The intention is to disable interrupts, copy the extended input capture time, a counter incremented by each interrupt, and a counter associated & incremented by RTC interrupts. After the copying is complete, the Tim2 input capture interrupt (and event udpate for counting overflows) are then re-enabled.

If an interrupt is serviced between the first and second copy instructions, the mainline sees the interrupt count increased, therefore signifying a new input capture, however the first value copied is the old input capture time. The conclusion must be reached that the interrupts were not disabled.

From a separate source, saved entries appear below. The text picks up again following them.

/-- The fields of a tensor shape record (R107). -/
structure Shape where
  base : Nat := 0
  scales : Nat := 0
  size0 : Nat := 1
  size1 : Nat := 1
  size2 : Nat := 1
  size3 : Nat := 1
  stride1 : Int := 0
  stride2 : Int := 0
  stride3 : Int := 0
  plane : Nat := 0
  origin0 : Nat := 0
  origin1 : Nat := 0
  clip0 : Nat := 0
  clip1 : Nat := 0
  format : Nat := 0
  tile : Nat := 0
  deriving DecidableEq, Repr

/-- A store of a strand into its core's scratchpad, in the order of the stores (R69, R249): the 8-byte unit, the value that it
held before, and, once a FENCESP of the strand covers it, the number from which engine work follows it. -/
structure LateStore where
  strand : Nat := 0
  core : Nat := 0
  unit : Nat := 0
  old : Nat := 0
  fenced : Option Nat := none
  deriving DecidableEq, Repr

/-- A job of the copy engine (R289 to R297): its record once read, the scale, the next element, the bits of the tile read so
far and their number, the units of the tile that are still to be written (R288), and its fault. -/
structure Job where
  uid : Nat := 0
  core : Nat := 0
  id : Nat := 0
  strand : Nat := 0
  launch : Nat := 0
  sup : Bool := false
  kind : JobKind := .load
  recAddr : Nat := 0
  tile : Nat := 0
  scope : Nat := 3
  seq : Nat := 0
  shape : Option Shape := none
  scale : Nat := 0x7F
  block : Nat := 0
  acc : Nat := 0
  pos : Nat := 0
  units : List (Nat × Nat) := []
  fault : Option (Nat × Nat) := none
  /-- the record of an MXDR's fault has been sent (R304) -/
  told : Bool := false
  deriving DecidableEq, Repr

/-- A tile as an MXQ captures it (R301): its number, BASE, n of its format, PLANES, SCALE and GEN. -/
structure TileCap where
  tile : Nat := 0
  base : Nat := 0
  n : Nat := 8
  planes : Nat := 8
  scale : Nat := 0x7F
  gen : Nat := 0
  deriving DecidableEq, Repr

/-- A command of a matrix engine (R301): the captured pairs, the next pair, the exact sums of the pairs done
(as multiples of 2^(min S_p)), and its sample, if it is audited. -/
structure MxCmd where
  uid : Nat := 0
  core : Nat := 0
  strand : Nat := 0
  launch : Nat := 0
  i32 : Bool := false
  t : Nat := 32
  ka : Nat := 8
  kb : Nat := 8
  pairs : List (TileCap × TileCap) := []
  next : Nat := 0
  sums : List Int := []
  sample : Option Nat := none
  deriving DecidableEq, Repr

/-- A plane block in a matrix engine's operand cache (R302), the latest used first. -/
structure OpBlock where
  octet : Nat := 0
  core : Nat := 0
  tile : Nat := 0
  gen : Nat := 0
  plane : Nat := 0
  bytes : Nat := 128
  val : Nat := 0
  deriving DecidableEq, Repr

/-- A sample of the numerical audit engine (R307 to R311). -/
structure Sample where
  uid : Nat := 0
  octet : Nat := 0
  core : Nat := 0
  launch : Nat := 0
  i32 : Bool := false
  audx : Bool := false
  t : Nat := 32
  pairs : List (TileCap × TileCap) := []
  /-- the reduced tensors with their lowest-numbered reduced tile (R307, R313) -/
  reduced : List (Nat × Nat) := []
  u : List Int := []
  /-- when its MXQ completed (R311) -/
  doneAt : Option Nat := none
  /-- the pairs re-executed, and their exact sums (R309) -/
  next : Nat := 0
  f : List Int := []
  /-- its pins have gone with a restored tile table (R310) -/
  unpinned : Bool := false
  /-- once its re-execution has ended and its histograms are being updated, the clock of its die at that time (R312, R329) -/
  ended : Option (List Nat) := none
  /-- the messages that it sends as it ends (R313): class, key, payload words 0 to 3, and the clock of the add -/
  due : List (Nat × Word × List Word × List Nat) := []
  deriving DecidableEq, Repr

/-! ### The flow table -/

/-- An add of 1 to ABANDONED that an audit engine has yet to perform (R311): its octet, the core, the launch, the address, and
the clock of its die (R329). -/
structure AuditAdd where
  octet : Nat := 0
  core : Nat := 0
  launch : Nat := 0
  addr : Nat := 0
  clock : List Nat := []
  deriving DecidableEq, Repr

/-- The state of a flow-table entry (R163), with what its activation or eviction is doing. -/
inductive EntryState where
  /-- waits for a record (R166) -/
  | waiting
  /-- probes the heap (R167) -/
  | probing
  /-- the state is fetched; the record is to be put in place -/
  | fetched
  /-- its creator runs (R168) -/
  | creating
  | live
  /-- its write-back has begun; the record's bytes once read (R422) -/
  | evicting (bytes : Option Nat)
  deriving DecidableEq, Repr

/-- A flow-table entry (R161), with the version of its state (R167), the messages it holds in order
(R164), and what twin execution needs (R172 to R174). -/
structure Entry where
  uid : Nat := 0
  die : Nat := 0
  launch : Nat := 0
  cls : Nat := 0
  key : Word := 0
  twin : Bool := false
  st : EntryState := .waiting
  core : Nat := 0
  slot : Nat := 0
  core2 : Nat := 0
  slot2 : Nat := 0
  version : Nat := 0
  /-- the entry whose eviction gives its record (R166) -/
  victim : Option Nat := none
  /-- of a twin's run, the time of its last DONE (R182 step 4) -/
  doneAt : Nat := 0
  /-- an abandoned eviction: no victim before its next DONE (R181) -/
  barred : Bool := false
  /-- the messages it holds in the waystation buffer, and those in the waystation ring, in order (R164) -/
  held : List Msg := []
  ring : List Msg := []
  lastDone : Nat := 0
  /-- an ending launch evicts it (R443) -/
  final : Bool := false
  /-- failures of the message at the head of a twin's run, and the first pair (R425) -/
  fails : Nat := 0
  pair1 : Nat × Nat := (0, 0)
  /-- the items of a twin's runs: digests by side with the time each came, the messages of the primary's run, and the ns
  that COMPARE_WINDOW has counted (R173, R174, R423) -/
  digA : List Word := []
  digB : List Word := []
  timesA : List Nat := []
  timesB : List Nat := []
  ran : Nat := 0
  outA : List Msg := []
  doneA : Bool := false
  doneB : Bool := false
  running : Option Msg := none
  deriving DecidableEq, Repr

/-- A message in a core input queue (R162); none is a creator's start (R168). -/
structure InItem where
  core : Nat := 0
  entry : Nat := 0
  msg : Option Msg := none
  tIn : Nat := 0
  deriving DecidableEq, Repr

/-- An entry of a core's profile table (R176, R177). -/
structure ProfE where
  count : Nat := 0
  sender : Nat := 0
  transit : Nat := 0
  wait : Nat := 0
  run : Nat := 0
  deriving DecidableEq, Repr

/-! ### The mesh -/

/-- A multicast packet at a router (R147, R148): the channel it came in by (0 to 3; 4 from the core, 5 from the drover core; 6
the reorder buffer of the core, R141), and, once it has forked, the branches not taken. -/
structure Mcast where
  uid : Nat := 0
  src : Nat := 0
  launch : Nat := 0
  sup : Bool := false
  tag : Nat := 0
  data : Nat := 0
  x0 : Nat := 0
  y0 : Nat := 0
  w : Nat := 0
  h : Nat := 0
  router : Nat := 0
  inp : Nat := 4
  left : Option (List Nat) := none
  /-- the destinations that this copy has yet to bring it to (R150) -/
  dests : List Nat := []
  deriving DecidableEq, Repr

/-- A packet in a core's receive queue (R152). -/
structure RxItem where
  core : Nat := 0
  src : Nat := 0
  tag : Nat := 0
  data : Nat := 0
  deriving DecidableEq, Repr

/-- A line of instruction bytes in a core's instruction cache, or in a cluster's slice (R183). -/
structure ILine where
  owner : Nat := 0
  line : Nat := 0
  val : Nat := 0
  deriving DecidableEq, Repr

/-! ### The host's side -/

/-- A command queue (R116, R117). -/
structure CmdQ where
  base : Nat := 0
  size : Nat := 0
  tail : Nat := 0
  head : Nat := 0
  stopped : Bool := false
  /-- MESSAGE commands numbered (R115) -/
  seq : Nat := 0
  deriving DecidableEq, Repr

/-- A host receive ring (R116, R123). -/
structure RxRing where
  base : Nat := 0
  size : Nat := 0
  prod : Nat := 0
  cons : Nat := 0
  ctl : Word := 0
  token : Word := 0
  deriving DecidableEq, Repr

/-- An open interrupt window (R129): vector, token and when it closes. -/
structure Uli where
  vector : Nat := 0
  token : Word := 0
  closeAt : Nat := 0
  deriving DecidableEq, Repr

/-- A command or an item of the broadcast sequence (R117, R125). -/
inductive ItemKind where
  | launch (manifest : Nat) (vector : Nat) (token : Word)
  | childLaunch (manifest : Nat) (counter : Option Word) (parent : Nat)
  | message (cls sel : Nat) (key : Word) (payload : List Word) (time seq : Nat)
  | endLaunch
  | power (mask : Word) (state : Nat)
  | attest (nonce : List Word) (buf : Nat)
  | teamEnd (core team code : Nat)
  | launchEnd
  deriving DecidableEq, Repr

/-- An item of the broadcast sequence: its number, its source (0 to 15 a command queue, 16 to 19 a die),
its tag and the launch it names. -/
structure Item where
  seq : Nat := 0
  source : Nat := 0
  tag : Nat := 0
  launch : Nat := 0
  kind : ItemKind := .endLaunch
  /-- of a LAUNCH or a MESSAGE, the clock of what is released with it (R331, R334) -/
  clock : List Nat := []
  deriving DecidableEq, Repr

/-- The link's registers (R116). -/
structure Link where
  startKind : Nat := 0
  startAt : Nat := 0
  /-- 0 not started, else the step each die is at -/
  steps : List Nat := [0, 0, 0, 0]
  failed : List Bool := [false, false, false, false]
  started : Bool := false
  startRecord : List Word := List.replicate 32 0
  evqBase : Nat := 0
  evqSize : Nat := 0
  evqProd : Nat := 0
  evqCons : Nat := 0
  uliWindow : Nat := 0
  cqs : List CmdQ := List.replicate 16 { }
  rings : List RxRing := List.replicate 64 { }
  lastQ : Nat := 15
  nextSeq : Nat := 0
  launches : Nat := 0
  /-- events that wait to be written (R120): four words, and after them the vector and the token of the interrupt
  that follows, if one does (R129) -/
  events : List (List Word) := []
  windows : List Uli := []
  /-- the user-level interrupts raised: vector, token, time -/
  raised : List (Nat × Word × Nat) := []
  items : List Item := []
  /-- POWER commands under way: source, tag, the clusters still to reach the state, the state -/
  powers : List (Nat × Nat × List Nat × Nat) := []
  /-- what the last read of device memory by the host returned -/
  readData : Nat := 0
  /-- the clock of the writes to device memory that the host has performed (R334) -/
  released : List Nat := []
  deriving DecidableEq, Repr

/-- A page on the move (R281, R282). -/
inductive MovePhase where
  | copy
  | recopy (n : Nat)
  | final
  deriving DecidableEq, Repr

/-- The move of a page: its die, class and leaf pair, its source and destination frames, the granule of the destination, its
phase and the units marked. -/
structure PageMove where
  die : Nat := 0
  cls : Nat := 0
  vpn : Nat := 0
  pair : Nat := 0
  src : Nat := 0
  dst : Nat := 0
  gran : Nat := 0
  phase : MovePhase := .copy
  marked : List Nat := []
  deriving DecidableEq, Repr

/-- A containment under way or standing (R420, R421): its rectangles, the cores that failed, the launches
that had work there, the strands that held capsules open, and whether its cores have been reset. -/
structure Contain where
  rects : List RectD := []
  cores : List Nat := []
  launches : List Nat := []
  holders : List Strand := []
  /-- entries whose handlers it stopped (R422) -/
  running : List Nat := []
  resetDone : Bool := false
  deriving DecidableEq, Repr

/-- A strand away from its slot (R200, R202): forced-saved or swapped out, when, and the number of its context record among
those of its die. -/
structure Saved where
  t : Strand := { }
  swap : Bool := false
  at' : Nat := 0
  record : Nat := 0
  /-- the JWAIT or PRECV, or the wait, that it was stalled in, which it executes again: its waiter record is withdrawn (R341) -/
  recv : Option Pend := none
  wait : Option WaitRec := none
  deriving DecidableEq, Repr

/-- The tile table of a displaced team (R201): the entries, and the numbers of the four records that hold them. -/
structure SavedTiles where
  core : Nat := 0
  launch : Nat := 0
  tiles : List Word := []
  recs : List Nat := []
  deriving DecidableEq, Repr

Removing the re-enable instruction proves that the disable instruction does indeed stop the interrupts, however it does not prove when the interrupt disabling took place. Placing dummy coded following the instruction that disables the interrupts eliminates the ''glitch'', thus indicating that the interrupt disabling does not take place immediately, but only after a number of cycles has transpired.

In this case the processor is running at 48 MHz and APB1 & APB2 at 12 MHz. One line of thinking is that the TIM2 requires one APB1 cycle (which would be four of the processor cycles).

My finding is empirical and I would like to find some documentation that explains it.

volatile int Tim2_dummy;

struct TIMCAPTRET32 Tim2_inputcapture_ui(void)

{

struct TIMCAPTRET32 strY; // 32b input capture time and flag counter

TIM2_DIER &= ~(TIM_DIER_CC2IE | TIM_DIER_UIE); // Disable CH2 capture interrupt and counter overflow (p 315)

// Tim2_dummy += 1;

__asm__(''NOP''); // Wait for event

strY.ic = strTim2m.ui[0]; // Get 32b input capture time

strY.flg = usTim2ch2_Flag; // Get flag counter

strY.cnt = uiRTCsystemcounterTim2IC; // Get RTC_CNT tick counter saved at last input capture

TIM2_DIER |= (TIM_DIER_CC2IE | TIM_DIER_UIE); // Enable CH2 capture interrupt and counter overflow (p 315)

return strY;

}

Tesla DeLorean · ‎2011-08-16

Posted on August 16, 2011 at 19:04

The processor is pipelined, it also contains a ''write buffer''.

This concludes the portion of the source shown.